Task input below:

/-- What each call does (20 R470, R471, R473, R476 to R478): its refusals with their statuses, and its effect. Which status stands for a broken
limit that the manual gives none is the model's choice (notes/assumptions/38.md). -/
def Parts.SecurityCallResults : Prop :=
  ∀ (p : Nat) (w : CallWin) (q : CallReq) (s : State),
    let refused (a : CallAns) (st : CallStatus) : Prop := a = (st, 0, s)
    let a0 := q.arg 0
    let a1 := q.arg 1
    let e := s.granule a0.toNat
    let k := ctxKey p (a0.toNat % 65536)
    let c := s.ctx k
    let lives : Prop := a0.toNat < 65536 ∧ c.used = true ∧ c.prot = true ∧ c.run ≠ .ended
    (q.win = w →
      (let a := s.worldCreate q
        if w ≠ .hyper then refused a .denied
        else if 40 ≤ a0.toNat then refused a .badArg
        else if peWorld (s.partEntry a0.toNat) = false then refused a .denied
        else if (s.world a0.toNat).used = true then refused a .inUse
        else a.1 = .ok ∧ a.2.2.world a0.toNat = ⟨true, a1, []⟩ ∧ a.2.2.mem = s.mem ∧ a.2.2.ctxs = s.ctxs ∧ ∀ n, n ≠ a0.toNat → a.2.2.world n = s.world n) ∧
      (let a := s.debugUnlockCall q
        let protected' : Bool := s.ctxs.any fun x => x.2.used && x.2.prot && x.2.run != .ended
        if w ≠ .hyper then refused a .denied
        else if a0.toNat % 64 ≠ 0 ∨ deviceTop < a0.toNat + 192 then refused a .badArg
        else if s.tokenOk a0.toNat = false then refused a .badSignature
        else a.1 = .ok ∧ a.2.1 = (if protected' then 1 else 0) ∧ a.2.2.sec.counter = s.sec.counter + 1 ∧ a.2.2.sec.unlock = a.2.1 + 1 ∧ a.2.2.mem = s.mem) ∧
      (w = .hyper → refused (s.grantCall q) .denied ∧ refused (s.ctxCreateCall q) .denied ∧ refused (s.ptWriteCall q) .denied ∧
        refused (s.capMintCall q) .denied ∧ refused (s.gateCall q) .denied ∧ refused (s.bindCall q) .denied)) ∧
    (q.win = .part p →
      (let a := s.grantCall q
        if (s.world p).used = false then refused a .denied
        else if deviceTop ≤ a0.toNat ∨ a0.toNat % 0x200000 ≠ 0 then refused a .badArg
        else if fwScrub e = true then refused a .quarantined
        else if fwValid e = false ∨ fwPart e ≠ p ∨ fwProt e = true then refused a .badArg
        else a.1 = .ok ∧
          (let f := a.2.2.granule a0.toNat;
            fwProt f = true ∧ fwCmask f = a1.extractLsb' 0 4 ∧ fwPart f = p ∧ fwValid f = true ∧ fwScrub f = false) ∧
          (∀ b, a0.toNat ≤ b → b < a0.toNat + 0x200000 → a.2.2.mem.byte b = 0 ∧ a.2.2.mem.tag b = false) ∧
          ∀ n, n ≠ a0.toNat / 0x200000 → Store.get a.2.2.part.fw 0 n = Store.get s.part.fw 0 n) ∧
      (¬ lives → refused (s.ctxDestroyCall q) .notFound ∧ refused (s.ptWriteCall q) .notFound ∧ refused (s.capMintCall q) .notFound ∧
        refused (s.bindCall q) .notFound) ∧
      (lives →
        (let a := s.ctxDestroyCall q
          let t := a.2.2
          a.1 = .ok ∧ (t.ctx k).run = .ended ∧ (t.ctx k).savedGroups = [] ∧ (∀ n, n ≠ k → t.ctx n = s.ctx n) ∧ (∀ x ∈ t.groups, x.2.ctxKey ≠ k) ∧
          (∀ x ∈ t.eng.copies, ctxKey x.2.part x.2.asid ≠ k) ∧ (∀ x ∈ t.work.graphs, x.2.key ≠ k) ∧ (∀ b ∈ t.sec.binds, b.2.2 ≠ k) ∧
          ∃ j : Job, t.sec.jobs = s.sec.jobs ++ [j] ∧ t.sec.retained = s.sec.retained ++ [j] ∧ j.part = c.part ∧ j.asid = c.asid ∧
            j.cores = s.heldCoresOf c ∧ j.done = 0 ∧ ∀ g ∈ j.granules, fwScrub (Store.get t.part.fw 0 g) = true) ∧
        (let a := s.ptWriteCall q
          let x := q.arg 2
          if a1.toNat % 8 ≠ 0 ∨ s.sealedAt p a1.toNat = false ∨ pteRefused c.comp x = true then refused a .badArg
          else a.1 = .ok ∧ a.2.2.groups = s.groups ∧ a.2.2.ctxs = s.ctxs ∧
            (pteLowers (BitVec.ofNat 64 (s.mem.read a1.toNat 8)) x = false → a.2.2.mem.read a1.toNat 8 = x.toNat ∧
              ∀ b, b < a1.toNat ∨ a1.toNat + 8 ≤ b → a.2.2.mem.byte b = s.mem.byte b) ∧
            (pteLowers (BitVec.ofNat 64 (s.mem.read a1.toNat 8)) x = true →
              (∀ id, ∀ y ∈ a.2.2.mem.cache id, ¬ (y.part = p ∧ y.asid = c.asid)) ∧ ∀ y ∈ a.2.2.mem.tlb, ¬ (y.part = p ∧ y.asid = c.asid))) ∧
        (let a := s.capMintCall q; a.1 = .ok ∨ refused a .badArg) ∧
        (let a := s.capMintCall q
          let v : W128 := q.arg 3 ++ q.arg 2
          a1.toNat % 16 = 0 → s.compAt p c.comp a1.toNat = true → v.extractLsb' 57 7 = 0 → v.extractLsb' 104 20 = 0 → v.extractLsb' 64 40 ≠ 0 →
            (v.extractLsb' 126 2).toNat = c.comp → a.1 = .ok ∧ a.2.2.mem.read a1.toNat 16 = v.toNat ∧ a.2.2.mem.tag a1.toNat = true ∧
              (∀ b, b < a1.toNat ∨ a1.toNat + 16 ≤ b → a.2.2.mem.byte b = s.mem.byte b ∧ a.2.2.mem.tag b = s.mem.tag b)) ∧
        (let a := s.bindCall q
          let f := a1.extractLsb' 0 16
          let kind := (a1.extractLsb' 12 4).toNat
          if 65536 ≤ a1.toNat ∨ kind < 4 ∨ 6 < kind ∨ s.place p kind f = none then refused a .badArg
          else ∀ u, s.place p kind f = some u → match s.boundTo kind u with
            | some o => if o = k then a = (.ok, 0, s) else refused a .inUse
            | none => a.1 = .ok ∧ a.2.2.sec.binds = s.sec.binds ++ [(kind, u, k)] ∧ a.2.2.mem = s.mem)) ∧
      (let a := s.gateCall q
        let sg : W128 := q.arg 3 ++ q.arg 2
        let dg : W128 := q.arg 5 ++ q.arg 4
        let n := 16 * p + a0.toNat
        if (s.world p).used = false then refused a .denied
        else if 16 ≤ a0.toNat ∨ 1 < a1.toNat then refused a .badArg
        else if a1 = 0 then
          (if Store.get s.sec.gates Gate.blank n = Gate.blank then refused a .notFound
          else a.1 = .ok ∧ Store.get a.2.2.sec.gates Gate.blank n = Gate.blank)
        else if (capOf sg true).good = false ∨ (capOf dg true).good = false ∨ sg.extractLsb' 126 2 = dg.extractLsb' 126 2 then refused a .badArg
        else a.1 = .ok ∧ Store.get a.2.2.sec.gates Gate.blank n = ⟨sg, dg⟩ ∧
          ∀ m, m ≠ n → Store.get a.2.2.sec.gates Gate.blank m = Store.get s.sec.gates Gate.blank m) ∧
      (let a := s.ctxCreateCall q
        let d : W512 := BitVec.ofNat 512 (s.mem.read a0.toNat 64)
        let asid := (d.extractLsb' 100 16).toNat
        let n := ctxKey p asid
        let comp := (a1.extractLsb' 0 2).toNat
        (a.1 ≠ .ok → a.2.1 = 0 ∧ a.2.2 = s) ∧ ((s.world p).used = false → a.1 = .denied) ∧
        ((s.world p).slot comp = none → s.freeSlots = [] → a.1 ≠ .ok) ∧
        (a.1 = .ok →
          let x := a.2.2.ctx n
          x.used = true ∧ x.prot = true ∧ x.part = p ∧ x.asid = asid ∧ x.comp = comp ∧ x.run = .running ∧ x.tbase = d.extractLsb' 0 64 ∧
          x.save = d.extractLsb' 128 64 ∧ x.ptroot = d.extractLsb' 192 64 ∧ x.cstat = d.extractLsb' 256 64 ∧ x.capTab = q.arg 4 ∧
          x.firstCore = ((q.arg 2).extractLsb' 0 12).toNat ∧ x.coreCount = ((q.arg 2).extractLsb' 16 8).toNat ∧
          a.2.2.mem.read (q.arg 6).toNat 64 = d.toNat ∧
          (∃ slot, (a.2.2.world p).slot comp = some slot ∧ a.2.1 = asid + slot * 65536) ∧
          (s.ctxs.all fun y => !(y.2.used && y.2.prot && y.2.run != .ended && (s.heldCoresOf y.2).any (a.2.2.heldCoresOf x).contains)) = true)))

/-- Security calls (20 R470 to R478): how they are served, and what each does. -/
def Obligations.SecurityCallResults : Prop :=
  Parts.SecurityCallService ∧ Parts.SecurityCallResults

End of Task input.

◆ **What you have to do**
How many lines in the records above contain the string "each"? State the number and nothing more.

◆ **Response for this exercise**
2